Возле памятника толпились иностранцы. Три группы. И экскурсоводы на трёх языках объясняли, что к чему и почему.

«И когда это всё успело сделаться? Может, она где-то здесь? Ведь говорят же о ней все: на базаре, на станции, в магазине. Спросить бы у кого, узнать, — думала Катя, бродя по дорожкам парка. — Может быть, она не пропала? Надо позвать её».

Катя оглядывалась, ища глазами, где бы сорвать травинку — узкую и остренькую, чтобы натянуть её струной в ладонях и дунуть хорошенько. Вдруг она появится!

Но травы, высокой сочной травы, не было. Там, где мощно кустились репейники и осот, там, где ещё в прошлом году было ослепительно много одуванчиков, теперь щетинилась постриженная, как под машинку, жёсткая травка. Газончики, газончики, а на них белые столы и стулья под пёстрыми зонтами: кафе, бистро и реклама, реклама…

Вдруг девочка увидела разноцветные ветряки и вертушки над крышей знакомого дома. «Вот кто мне нужен — Дачник-неудачник. Он всегда интересовался Лошадкой больше всех».

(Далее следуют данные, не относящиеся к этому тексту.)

-- ==== Sys2Proof/Laws/State.lean ====
section
/-! SUPPORT. The fields of a state after each basic update: one lemma per field per update, so that no proof unfolds a record
update. Then the same for the records that are read through the tables. -/

namespace Sys2Proof.Machine

/-! ### setNode -/

@[simp] theorem State.setNode_nodes (s : State) (n : NodeId) (r : NodeRec) : (s.setNode n r).nodes = s.nodes.set n r := rfl
@[simp] theorem State.setNode_groups (s : State) (n : NodeId) (r : NodeRec) : (s.setNode n r).groups = s.groups := rfl
@[simp] theorem State.setNode_supervisorPort (s : State) (n : NodeId) (r : NodeRec) : (s.setNode n r).supervisorPort = s.supervisorPort := rfl
@[simp] theorem State.setNode_nodePorts (s : State) (n : NodeId) (r : NodeRec) : (s.setNode n r).nodePorts = s.nodePorts := rfl
@[simp] theorem State.setNode_exchanges (s : State) (n : NodeId) (r : NodeRec) : (s.setNode n r).exchanges = s.exchanges := rfl
@[simp] theorem State.setNode_store (s : State) (n : NodeId) (r : NodeRec) : (s.setNode n r).store = s.store := rfl
@[simp] theorem State.setNode_queue (s : State) (n : NodeId) (r : NodeRec) : (s.setNode n r).queue = s.queue := rfl
@[simp] theorem State.setNode_channels (s : State) (n : NodeId) (r : NodeRec) : (s.setNode n r).channels = s.channels := rfl
@[simp] theorem State.setNode_monitor (s : State) (n : NodeId) (r : NodeRec) : (s.setNode n r).monitor = s.monitor := rfl
@[simp] theorem State.setNode_alerts (s : State) (n : NodeId) (r : NodeRec) : (s.setNode n r).alerts = s.alerts := rfl
@[simp] theorem State.setNode_active (s : State) (n : NodeId) (r : NodeRec) : (s.setNode n r).active = s.active := rfl
@[simp] theorem State.setNode_staged (s : State) (n : NodeId) (r : NodeRec) : (s.setNode n r).staged = s.staged := rfl
@[simp] theorem State.setNode_array (s : State) (n : NodeId) (r : NodeRec) : (s.setNode n r).array = s.array := rfl
@[simp] theorem State.setNode_saving (s : State) (n : NodeId) (r : NodeRec) : (s.setNode n r).saving = s.saving := rfl
@[simp] theorem State.setNode_clock (s : State) (n : NodeId) (r : NodeRec) : (s.setNode n r).clock = s.clock := rfl
@[simp] theorem State.setNode_resetAsserted (s : State) (n : NodeId) (r : NodeRec) : (s.setNode n r).resetAsserted = s.resetAsserted := rfl
@[simp] theorem State.setNode_powered (s : State) (n : NodeId) (r : NodeRec) : (s.setNode n r).powered = s.powered := rfl
@[simp] theorem State.setNode_pending (s : State) (n : NodeId) (r : NodeRec) : (s.setNode n r).pending = s.pending := rfl

/-! ### setGroup -/

@[simp] theorem State.setGroup_nodes (s : State) (g : GroupId) (r : GroupRec) : (s.setGroup g r).nodes = s.nodes := rfl
@[simp] theorem State.setGroup_groups (s : State) (g : GroupId) (r : GroupRec) : (s.setGroup g r).groups = s.groups.set g r := rfl
@[simp] theorem State.setGroup_supervisorPort (s : State) (g : GroupId) (r : GroupRec) : (s.setGroup g r).supervisorPort = s.supervisorPort := rfl
@[simp] theorem State.setGroup_nodePorts (s : State) (g : GroupId) (r : GroupRec) : (s.setGroup g r).nodePorts = s.nodePorts := rfl
@[simp] theorem State.setGroup_exchanges (s : State) (g : GroupId) (r : GroupRec) : (s.setGroup g r).exchanges = s.exchanges := rfl
@[simp] theorem State.setGroup_store (s : State) (g : GroupId) (r : GroupRec) : (s.setGroup g r).store = s.store := rfl
@[simp] theorem State.setGroup_queue (s : State) (g : GroupId) (r : GroupRec) : (s.setGroup g r).queue = s.queue := rfl
@[simp] theorem State.setGroup_channels (s : State) (g : GroupId) (r : GroupRec) : (s.setGroup g r).channels = s.channels := rfl
@[simp] theorem State.setGroup_monitor (s : State) (g : GroupId) (r : GroupRec) : (s.setGroup g r).monitor = s.monitor := rfl
@[simp] theorem State.setGroup_alerts (s : State) (g : GroupId) (r : GroupRec) : (s.setGroup g r).alerts = s.alerts := rfl
@[simp] theorem State.setGroup_active (s : State) (g : GroupId) (r : GroupRec) : (s.setGroup g r).active = s.active := rfl
@[simp] theorem State.setGroup_staged (s : State) (g : GroupId) (r : GroupRec) : (s.setGroup g r).staged = s.staged := rfl
@[simp] theorem State.setGroup_array (s : State) (g : GroupId) (r : GroupRec) : (s.setGroup g r).array = s.array := rfl
@[simp] theorem State.setGroup_saving (s : State) (g : GroupId) (r : GroupRec) : (s.setGroup g r).saving = s.saving := rfl
@[simp] theorem State.setGroup_clock (s : State) (g : GroupId) (r : GroupRec) : (s.setGroup g r).clock = s.clock := rfl
@[simp] theorem State.setGroup_resetAsserted (s : State) (g : GroupId) (r : GroupRec) : (s.setGroup g r).resetAsserted = s.resetAsserted := rfl
@[simp] theorem State.setGroup_powered (s : State) (g : GroupId) (r : GroupRec) : (s.setGroup g r).powered = s.powered := rfl
@[simp] theorem State.setGroup_pending (s : State) (g : GroupId) (r : GroupRec) : (s.setGroup g r).pending = s.pending := rfl

/-! ### setChan -/

@[simp] theorem State.setChan_nodes (s : State) (c : ChanId) (b : Option Binding) : (s.setChan c b).nodes = s.nodes := rfl
@[simp] theorem State.setChan_groups (s : State) (c : ChanId) (b : Option Binding) : (s.setChan c b).groups = s.groups := rfl
@[simp] theorem State.setChan_supervisorPort (s : State) (c : ChanId) (b : Option Binding) : (s.setChan c b).supervisorPort = s.supervisorPort := rfl
@[simp] theorem State.setChan_nodePorts (s : State) (c : ChanId) (b : Option Binding) : (s.setChan c b).nodePorts = s.nodePorts := rfl
@[simp] theorem State.setChan_exchanges (s : State) (c : ChanId) (b : Option Binding) : (s.setChan c b).exchanges = s.exchanges := rfl
@[simp] theorem State.setChan_store (s : State) (c : ChanId) (b : Option Binding) : (s.setChan c b).store = s.store := rfl
@[simp] theorem State.setChan_queue (s : State) (c : ChanId) (b : Option Binding) : (s.setChan c b).queue = s.queue := rfl
@[simp] theorem State.setChan_channels (s : State) (c : ChanId) (b : Option Binding) : (s.setChan c b).channels = s.channels.set c b := rfl
@[simp] theorem State.setChan_monitor (s : State) (c : ChanId) (b : Option Binding) : (s.setChan c b).monitor = s.monitor := rfl
@[simp] theorem State.setChan_alerts (s : State) (c : ChanId) (b : Option Binding) : (s.setChan c b).alerts = s.alerts := rfl
@[simp] theorem State.setChan_active (s : State) (c : ChanId) (b : Option Binding) : (s.setChan c b).active = s.active := rfl
@[simp] theorem State.setChan_staged (s : State) (c : ChanId) (b : Option Binding) : (s.setChan c b).staged = s.staged := rfl
@[simp] theorem State.setChan_array (s : State) (c : ChanId) (b : Option Binding) : (s.setChan c b).array = s.array := rfl
@[simp] theorem State.setChan_saving (s : State) (c : ChanId) (b : Option Binding) : (s.setChan c b).saving = s.saving := rfl
@[simp] theorem State.setChan_clock (s : State) (c : ChanId) (b : Option Binding) : (s.setChan c b).clock = s.clock := rfl
@[simp] theorem State.setChan_resetAsserted (s : State) (c : ChanId) (b : Option Binding) : (s.setChan c b).resetAsserted = s.resetAsserted := rfl
@[simp] theorem State.setChan_powered (s : State) (c : ChanId) (b : Option Binding) : (s.setChan c b).powered = s.powered := rfl
@[simp] theorem State.setChan_pending (s : State) (c : ChanId) (b : Option Binding) : (s.setChan c b).pending = s.pending := rfl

Дачник-неудачник давал интервью иностранцам. Седые фрау и герры щёлкали фотоаппаратами, жужжали кинокамерами, заглядывая в каждый закоулок невероятно интересной дачи. Вот когда пробил звёздный час Дачника-неудачника. Он ходил большими шагами вокруг своего сарая-мастерской, размахивал руками, объясняя, откуда Огуречная Лошадка разбегалась и как взлетала над забором. Он давал автографы и принимал красивые позы на фоне памятного монумента, сооружённого им посреди двора. Это была конструкция! Маленький бочонок из-под пива с самоварной трубой вместо головы.

Катя, удивляясь всё больше и больше, вошла в раскрытую настежь калитку. Хозяин, не переставая улыбаться иностранцам, распахнул Кате свои объятия.

— Да вот же она, эта чудесная девочка! Подружка моей Огуречной Лошадки! — И, притянув Катю к себе, он широко улыбнулся сразу во все видеокамеры и фотоаппараты.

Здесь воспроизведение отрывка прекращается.